What to work on: Return only what lies between the first line of the entries and the line containing "engine pin, and", both lines included.

Collected data entries:
/-! ## Windows -/

/-- The start of an IN window finds the engine IDLE, its target ONLINE and a FREE bank in its region: the lowest FREE bank becomes
FILLING for the engine, the engine is in WINDOW at the first word, and the READ of that word begins.
The start of an OUT window finds the engine IDLE, its target ONLINE and a PUBLISHED bank in its region: the bank takes the
engine pin, and the WRITE of the first word, read from the bank, begins. -/
def Obligations.WindowStartClaimsABankAndBeginsItsFirstAccess : Prop :=
  (∀ (s : State) (pre post : List Window) (w : Window) (g : Segment) (gs : List Segment) (r : Region) (b : Nat) (k : Bank),
    dueIs s pre post w → w.dir = .dirIn → w.segs = g :: gs → 0 < w.dur → s.txe.state = .idle →
    s.target w.target = .online → s.tbi.hold = false → s.region w.region = some r → r.banks[b]? = some k → k.role = .free →
    (∀ x ∈ r.banks.take b, x.role ≠ .free) →
    exec .windowStartAnnounce s = .next { s with
      wtu := runListed s w
      txe := windowBegun (copyOf s w) b 0
      rgm := { s.rgm with
        regions := put s.rgm.regions w.region
          (some { r with banks := r.banks.set b { k with role := .filling .engine } })
        claim := some ⟨.fill, w.region, b⟩ }
      tbi := { s.tbi with access := some (firstAccess s (copyOf s w) g false 0) } }) ∧
  ∀ (s : State) (pre post : List Window) (w : Window) (g : Segment) (gs : List Segment) (r : Region) (b : Nat) (k : Bank),
    dueIs s pre post w → w.dir = .dirOut → w.segs = g :: gs → 0 < w.dur → s.txe.state = .idle →
    s.target w.target = .online → s.tbi.hold = false → s.region w.region = some r → r.banks[b]? = some k →
    k.role = .published → (∀ x ∈ r.banks.take b, x.role ≠ .published) →
    exec .windowStartAnnounce s = .next { s with
      wtu := runListed s w
      txe := windowBegun (copyOf s w) b k.content
      rgm := { s.rgm with
        regions := put s.rgm.regions w.region (some { r with banks := r.banks.set b { k with enginePin := true } })
        claim := some ⟨.drain, w.region, b⟩ }
      tbi := { s.tbi with
        access := some (firstAccess s (copyOf s w) g true (s.rgm.mem.read (32 * (r.base + b * r.size) + g.offset))) } }

/-- A start whose target is not ONLINE, whose IN region has no FREE bank, or whose OUT region has no PUBLISHED bank ends at
once with its status: no claim, no access, the engine keeps the span spent and of the window its end time alone, and the status
and cycle go into the window's record. WINDOW_DONE carries the region's current generation. Here the window's notify is YES, its
region exists, and no other run of it is outstanding.
That the position of an engine without a window is segment 0 and word 0 is the model's choice (log entry 38). -/
def Obligations.FailedStartEndsAtOnce : Prop :=
  ∀ (s : State) (pre post : List Window) (w : Window) (r : Region) (st : WindowStatus),
    dueIs s pre post w → 0 < w.dur → s.txe.state = .idle → w.notify = true → s.region w.region = some r →
    (∀ x ∈ s.wtu.runs, x.id ≠ w.id) → (∀ v ∈ pre, v.id ≠ w.id) → (∀ v ∈ post, v.id ≠ w.id) →
    (s.target w.target = .disabled ∧ st = .targetDisabled) ∨
      ((s.target w.target = .faulted ∨ s.target w.target = .probing) ∧ st = .targetFaulted) ∨
      (s.target w.target = .online ∧ w.dir = .dirIn ∧ (∀ k ∈ r.banks, k.role ≠ .free) ∧ st = .noBank) ∨
      (s.target w.target = .online ∧ w.dir = .dirOut ∧ (∀ k ∈ r.banks, k.role ≠ .published) ∧ st = .noData) →
    ∃ t, exec .windowStartAnnounce s = .next t ∧
      t = { s with
        wtu := { s.wtu with
          announceDue := false
          table := pre ++ { w with lastStatus := st, lastCycle := lowWord s.ctm.cycle } :: post }
        txe := spentUntil (w.start + w.dur)
        ports := t.ports } ∧
      ∀ q, t.port q =
        if q = w.owner then s.told (.windowDone w.id st (lowWord s.ctm.cycle) r.generation) q else s.port q

/-- The end time of a spent window releases its span: with no start pending and nothing for the arbiter to serve the engine becomes
IDLE. For a running window with an access in progress the end time is taken and the access goes on.
The mark endTaken is the model's own way to hold it (log entry 23).
That the position of an engine without a window is segment 0 and word 0 is the model's choice (log entry 38). -/
def Obligations.WindowEndTimeReleasesOrIsTaken : Prop :=
  (∀ (s : State) (e : SpentEnd), s.txe.state = .window → s.txe.spent = some e →
    (e.crossed = true ∨ e.endTime ≤ s.ctm.counter) → s.txe.pendingStart = none → s.ota.probes = [] →
    (∀ h, s.queue h = []) → exec .windowEndTime s = .next { s with txe := resetTxe }) ∧
  ∀ (s : State) (c : RunCopy) (a : Access), s.txe.state = .window → s.txe.ctx = some c → s.txe.spent = none →
    s.txe.endTaken = false → (c.crossed = true ∨ c.endTime ≤ s.ctm.counter) → s.tbi.access = some a →
    exec .windowEndTime s = .next { s with txe := { s.txe with endTaken := true } }

/-- A start that finds the engine in OPEN with an access in progress is held as the pending start, and the access goes on; with no
access in progress the request in progress ends ABORTED at once and the engine takes the start. A start that finds a window
running with an access in progress is held, and the window's end time is taken; a pending start already held is displaced:
it ends OVERRUN, with the status and cycle in its window's record, WINDOW_DONE with the region's current generation, and no
claim reported. A start that finds a window spent is taken as an IDLE engine takes it.
The mark endTaken is the model's own way to hold an end time that was taken (log entry 23). -/
def Obligations.StartFindsTheEngineBusy : Prop :=
  (∀ (s : State) (pre post : List Window) (w : Window) (a : Access), dueIs s pre post w → s.txe.state = .openRun →
    s.tbi.access = some a → s.txe.pendingStart = none →
    exec .windowStartAnnounce s = .next { s with
      wtu := runListed s w, txe := { s.txe with pendingStart := some (copyOf s w) } }) ∧
  (∀ (s : State) (pre post : List Window) (w : Window) (r : RunningReq), dueIs s pre post w → 0 < w.dur → w.segs ≠ [] →
    w.notify = false → s.txe.state = .openRun → s.tbi.access = none → s.ota.running = some r → r.former = false →
    (s.region w.region).isSome = true →
    ∃ t, exec .windowStartAnnounce s = .next t ∧ t.txe.state = .window ∧ t.txe.pendingStart = none ∧
      t.ota = { s.ota with running := none } ∧
      ∀ q, t.port q =
        if q = r.owner then
          s.told (.requestDone r.req.tag .aborted r.req.kind r.req.target (BitVec.ofNat 16 r.done)) q
        else s.port q) ∧
  (∀ (s : State) (pre post : List Window) (w : Window) (a : Access), dueIs s pre post w → s.txe.state = .window →
    s.txe.spent = none → s.tbi.access = some a → s.txe.pendingStart = none →
    exec .windowStartAnnounce s = .next { s with
      wtu := runListed s w, txe := { s.txe with pendingStart := some (copyOf s w), endTaken := true } }) ∧
  (∀ (s : State) (pre post : List Window) (w v : Window) (a : Access) (c : RunCopy) (r : Region) (old young : List OutRun),
    dueIs s pre post w → s.txe.state = .window → s.txe.spent = none → s.tbi.access = some a →
    s.txe.pendingStart = some c → s.region c.region = some r → c.notify = true →
    s.wtu.runs = old ++ ⟨c.id, c.cycle, false⟩ :: young → (∀ x ∈ old, x.id ≠ c.id ∨ x.cycle ≠ c.cycle) →
    findWindow c.id s.wtu.table = some v → v.cond = .active →
    ∃ t, exec .windowStartAnnounce s = .next t ∧
      t = { s with
        wtu := { runListed s w with
          runs := old ++ young ++ [⟨w.id, lowWord s.ctm.cycle, false⟩]
          table := s.wtu.table.map fun x =>
            if x.id = c.id then { x with lastStatus := .overrun, lastCycle := c.cycle } else x }
        txe := { s.txe with pendingStart := some (copyOf s w), endTaken := true }
        ports := t.ports } ∧
      ∀ q, t.port q =
        if q = c.owner then s.told (.windowDone c.id .overrun c.cycle r.generation) q else s.port q) ∧
  ∀ (s : State) (pre post : List Window) (w : Window) (e : SpentEnd), dueIs s pre post w → s.txe.state = .window →
    s.txe.spent = some e →
    exec .windowStartAnnounce s = exec .windowStartAnnounce { s with txe := resetTxe }

/-- What was pending or overdue is settled when the access in progress ends. An IN window whose end time was taken meanwhile ends
OVERRUN: the word is written into the bank before the bank is given back FREE with its content generation, the status and
cycle go into the record, and the engine is IDLE. A request that a pending start was waiting for ends ABORTED with the words
done, the word of a BLOCK_READ in the owner's mailbox and no other mailbox word changed, and the engine takes the start; a pending start whose end time has been reached is not run: it ends OVERRUN with no
claim and no access, and the engine is IDLE. Here the window's notify is NO, one run is outstanding, no region is RETIRING, and
nothing is left to serve.
When ACCESS_COMPLETE comes is the sender's (log entry 11).
That the position of an engine without a window is segment 0 and word 0 is the model's choice (log entry 38). -/
def Obligations.AccessEndSettlesWhatWaited : Prop :=
  (∀ (s : State) (c : RunCopy) (a : Access) (b : Nat) (k : Bank) (r : Region) (g : Segment) (w : Word) (v : Window),
    s.txe.state = .window → s.txe.ctx = some c → c.dir = .dirIn → c.notify = false → s.txe.claim = some ⟨b, 0⟩ →
    s.region c.region = some r → c.segs[s.txe.seg]? = some g → s.txe.endTaken = true → s.tbi.access = some a →
    a.kind = .window → a.timedOut = false → a.phase = .strobe → s.rgm.claim = some ⟨.fill, c.region, b⟩ →
    r.banks[b]? = some k → r.retire = none → 32 * (r.base + b * r.size) + (g.offset + s.txe.word) < 24576 →
    s.wtu.runs = [⟨c.id, c.cycle, false⟩] → s.wtu.table = [v] → v.id = c.id → s.txe.pendingStart = none →
    s.ota.probes = [] → (∀ h, s.queue h = []) →
    exec (.accessComplete w) s = .next { s with
      txe := resetTxe, tbi := { s.tbi with access := none }
      wtu := { s.wtu with runs := [], table := [{ v with lastStatus := .overrun, lastCycle := c.cycle }] }
      rgm := { s.rgm with
        mem := s.rgm.mem.write (32 * (r.base + b * r.size) + (g.offset + s.txe.word)) w
        claim := none
        regions := put s.rgm.regions c.region (some { r with banks := r.banks.set b { k with role := .free } }) } }) ∧
  (∀ (s : State) (r : RunningReq) (a : Access) (c : RunCopy) (w : Word), s.memoryOk → s.txe.state = .openRun →
    s.ota.running = some r → r.former = false → s.tbi.access = some a → a.kind = .request → a.timedOut = false →
    r.done + 1 < r.req.count → (r.req.kind = .blockRead → r.req.offset + r.done < 256) → s.txe.pendingStart = some c → c.crossed = false → s.ctm.counter < c.endTime → c.segs ≠ [] → c.notify = false →
    (s.region c.region).isSome = true →
    ∃ t, exec (.accessComplete w) s = .next t ∧ t.txe.state = .window ∧ t.txe.pendingStart = none ∧
      t.ota = { s.ota with running := none, mailboxes := t.ota.mailboxes } ∧ mailboxAfter s t r a w ∧
      ∀ q, t.port q =
        if q = r.owner then
          s.told (.requestDone r.req.tag .aborted r.req.kind r.req.target (BitVec.ofNat 16 (r.done + 1))) q
        else s.port q) ∧
  ∀ (s : State) (r : RunningReq) (a : Access) (c : RunCopy) (w : Word) (v : Window), s.memoryOk → s.txe.state = .openRun →
    s.ota.running = some r → r.former = false → s.tbi.access = some a → a.kind = .request → a.timedOut = false →
    r.done + 1 < r.req.count → (r.req.kind = .blockRead → r.req.offset + r.done < 256) → s.txe.pendingStart = some c → (c.crossed = true ∨ c.endTime ≤ s.ctm.counter) →
    c.notify = false → (s.region c.region).isSome = true → s.wtu.runs = [⟨c.id, c.cycle, false⟩] → s.wtu.table = [v] →
    v.id = c.id → s.ota.probes = [] → (∀ h, s.queue h = []) →
    ∃ t, exec (.accessComplete w) s = .next t ∧
      t = { s with
        txe := resetTxe, tbi := { s.tbi with access := none }
        wtu := { s.wtu with runs := [], table := [{ v with lastStatus := .overrun, lastCycle := c.cycle }] }
        ota := { s.ota with running := none, mailboxes := t.ota.mailboxes }
        ports := t.ports } ∧
      mailboxAfter s t r a w ∧
      ∀ q, t.port q =
        if q = r.owner then
          s.told (.requestDone r.req.tag .aborted r.req.kind r.req.target (BitVec.ofNat 16 (r.done + 1))) q
        else s.port q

Final answer:
/-! ## Windows -/

/-- The start of an IN window finds the engine IDLE, its target ONLINE and a FREE bank in its region: the lowest FREE bank becomes
FILLING for the engine, the engine is in WINDOW at the first word, and the READ of that word begins.
The start of an OUT window finds the engine IDLE, its target ONLINE and a PUBLISHED bank in its region: the bank takes the
engine pin, and the WRITE of the first word, read from the bank, begins. -/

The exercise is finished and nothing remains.